> **Brief**:
Examine each line of the data. Copy the line if it includes the word "mask".

> **Stored data entries**:
def cellBlock03p0 : List Entry :=
  [ wr 0x300 0x01 .bool .rws .swath .any 1,
    dm 0x300 0x02 .domain .rws .swath 128,
    wr 0x300 0x03 .u8 .rws .swath (.le 31) 16,
    dm 0x300 0x04 .domain .ro .none 128,
    ct 0x300 0x05 .u32,
    rep (4, 1) (dm 0x301 0x01 .domain .rw .now 2048),
    rep (4, 1) (dm 0x301 0x02 .domain .rw .now 2048),
    rep (4, 1) (ro 0x301 0x03 .u8 0),
    rep (4, 1) (wo 0x301 0x04 .bool .swath .any),
    rep (4, 1) (wr 0x301 0x05 .u16 .rws .swath (.zeroOrBtw 16 4096) 0),
    rep (4, 1) (ro 0x301 0x06 .bool 0),
    rep (4, 1) (ro 0x301 0x07 .bool 0),
    rep (4, 1) (ro 0x301 0x08 .bool 0),
    rep (4, 1) (ro 0x301 0x09 .u16 0),
    rep (4, 1) (wr 0x301 0x0A .u8 .rws .swath (.le 31) 16),
    rep (4, 1) (wr 0x301 0x0B .u8 .rws .swath (.le 31) 17),
    rep (4, 1) (ct 0x301 0x0C .u32),
    rep (4, 1) (ct 0x301 0x0D .u32),
    rep (4, 1) (ct 0x301 0x0E .u64),
    rep (4, 1) (ro 0x301 0x0F .u8 0),
    rep (4, 1) (ro 0x301 0x10 .u64 0),
    rep (4, 1) (ct 0x301 0x11 .u32),
    rep (4, 1) (ro 0x301 0x12 .u64 0),
    rep (4, 1) (ct 0x301 0x13 .u32),
    rep (4, 1) (ct 0x301 0x14 .u32),
    rep (4, 1) (ct 0x301 0x15 .u32),
    rep (1, 4) (dm 0x305 0x01 .domain .ro .none 32),
    cn 0x306 0x01 .u16 2048,
    ro 0x306 0x02 .u16 0,
    cn 0x306 0x03 .u8 4,
    cn 0x306 0x04 .u8 19,
    wo 0x306 0x05 .bool .now .any ]

/-- Cell block c300h: its entry tables, by index and sub (R15). -/
def cellBlock03 : List Entry := cellBlock03p0

def cellBlock04p0 : List Entry :=
  [ wr 0x400 0x01 .u8 .rw .arm (.le 1) 0,
    wr 0x400 0x02 .u8 .rw .arm (.mask 0xF) 1,
    wr 0x400 0x03 .bool .rw .arm .any 0,
    wr 0x400 0x04 .u16 .rw .arm .nz 1,
    wr 0x400 0x05 .u8 .rw .arm (.le 2) 0,
    wr 0x400 0x06 .u64 .rw .arm .any 0,
    wr 0x400 0x07 .u32 .rw .arm .nz 1,
    wr 0x400 0x08 .bool .rw .arm .any 0,
    wr 0x400 0x09 .u8 .rw .arm (.le 2) 0,
    wr 0x400 0x0A .u64 .rw .arm .any 0,
    wr 0x400 0x0B .u64 .rw .arm (.btw 1 0x100000000) 1,
    ro 0x400 0x0C .u32 0,
    rep (4, 1) (wr 0x401 0x01 .u8 .rw .arm (.le 8) 0),
    rep (4, 1) (wr 0x401 0x02 .u8 .rw .arm (.le 1) 0),
    rep (4, 1) (wr 0x401 0x03 .u8 .rw .arm (.le 2) 0),
    rep (4, 1) (wr 0x401 0x04 .u8 .rw .arm (.le 2) 0),
    rep (4, 1) (wr 0x401 0x05 .i16 .rws .swath .any 0),
    rep (4, 1) (wr 0x401 0x06 .i16 .rws .swath .any 59136),
    rep (4, 1) (wr 0x401 0x07 .i16 .rws .swath .any 6400),
    rep (4, 1) (wr 0x401 0x08 .u16 .rws .swath (.le 16383) 64),
    rep (4, 1) (wr 0x401 0x09 .u8 .rw .arm (.le 3) 0),
    rep (4, 1) (wr 0x401 0x0A .u32 .rw .arm .nz 256),
    rep (4, 1) (wr 0x401 0x0B .u32 .rw .arm .nz 512),
    rep (4, 1) (wr 0x401 0x0C .u64 .rw .arm (.btw 256 0x1000000000000) 25600),
    rep (4, 1) (wr 0x401 0x0D .u16 .rw .arm .any 0),
    rep (4, 1) (wr 0x401 0x0E .u16 .rw .arm .any 0),
    rep (4, 1) (wr 0x401 0x0F .u8 .rw .arm (.mask 0x9F) 128),
    rep (4, 1) (wr 0x401 0x10 .u8 .rw .arm (.le 2) 0),
    rep (4, 1) (wr 0x401 0x11 .u8 .rw .arm (.leOrFF 3) 255),
    rep (4, 1) (wr 0x401 0x12 .u8 .rw .arm (.le 1) 0),
    rep (4, 1) (wr 0x401 0x13 .bool .rws .swath .any 0),
    rep (4, 1) (wr 0x401 0x14 .u16 .rws .swath .any 32768),
    rep (4, 1) (wr 0x401 0x15 .u16 .rws .swath .any 6554),
    rep (4, 1) (wr 0x401 0x16 .u16 .rws .swath .any 58982),
    rep (4, 1) (wr 0x401 0x17 .u16 .rws .swath .any 1311),
    rep (4, 1) (ro 0x401 0x18 .i16 0),
    rep (4, 1) (ro 0x401 0x19 .i16 0xe700),
    rep (4, 1) (ro 0x401 0x1A .i16 0x1900),
    rep (4, 1) (ro 0x401 0x1B .u16 64),
    rep (4, 1) (ct 0x401 0x1C .u64) ]

def cellBlock04p1 : List Entry :=
  [ rep (4, 1) (ro 0x401 0x1D .u64 0),
    rep (4, 1) (ro 0x401 0x1E .u8 0),
    rep (4, 1) (ct 0x401 0x1F .u32),
    rep (4, 1) (ct 0x401 0x20 .u32),
    wr 0x405 0x01 .bool .rws .swath .any 0,
    wr 0x405 0x02 .u8 .rws .swath (.le 1) 0,
    wr 0x405 0x03 .u64 .rws .swath (.btw 1000000000 80000000000) 32000000000,
    wr 0x405 0x04 .u32 .rws .swath (.btw 10000 20000000) 4000000,
    wr 0x405 0x05 .u16 .rws .swath (.btw 500 2000) 707,
    wr 0x405 0x06 .u16 .rws .swath (.btw 100 6000) 5300,
    wr 0x405 0x07 .i8 .rws .swath (.sbtw (-32) 31) 0,
    wr 0x405 0x08 .u8 .rws .swath (.le 1) 0,
    wr 0x405 0x09 .i16 .rws .swath .any 0,
    wr 0x405 0x0A .i16 .rws .swath .any 54613,
    wr 0x405 0x0B .i16 .rws .swath .any 10923,
    wr 0x405 0x0C .bool .rws .swath .any 1,
    wr 0x405 0x0D .u16 .rws .swath (.btw 1 1000) 20,
    wr 0x405 0x0E .u8 .rws .swath .nz 16,
    ro 0x405 0x0F .u8 0,
    ro 0x405 0x10 .bool 0,
    ro 0x405 0x11 .i32 0,
    ct 0x405 0x12 .u64,
    ct 0x405 0x13 .u32,
    ro 0x405 0x14 .u64 0x2aab0000d555,
    wr 0x406 0x01 .u16 .rw .arm (.btw 1 256) 1,
    dm 0x406 0x02 .domain .rw .arm 128,
    ct 0x406 0x03 .u64,
    wr 0x407 0x01 .u8 .rws .swath (.le 1) 0,
    wr 0x407 0x02 .u8 .rws .swath (.le 8) 2,
    wr 0x407 0x03 .u16 .rws .swath (.btw 64 65535) 1280,
    wr 0x407 0x04 .bool .rws .swath .any 0,
    ro 0x407 0x05 .u8 0,
    ro 0x407 0x06 .i16 0,
    ro 0x407 0x07 .i16 0,
    ro 0x407 0x08 .u64 0,
    ct 0x407 0x09 .u32,
    ro 0x407 0x0A .u64 0,
    ro 0x408 0x01 .u8 0,
    ro 0x408 0x02 .u64 0,
    ro 0x408 0x03 .u8 0 ]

> **Finished task**:
    wr 0x400 0x02 .u8 .rw .arm (.mask 0xF) 1,
    rep (4, 1) (wr 0x401 0x0F .u8 .rw .arm (.mask 0x9F) 128),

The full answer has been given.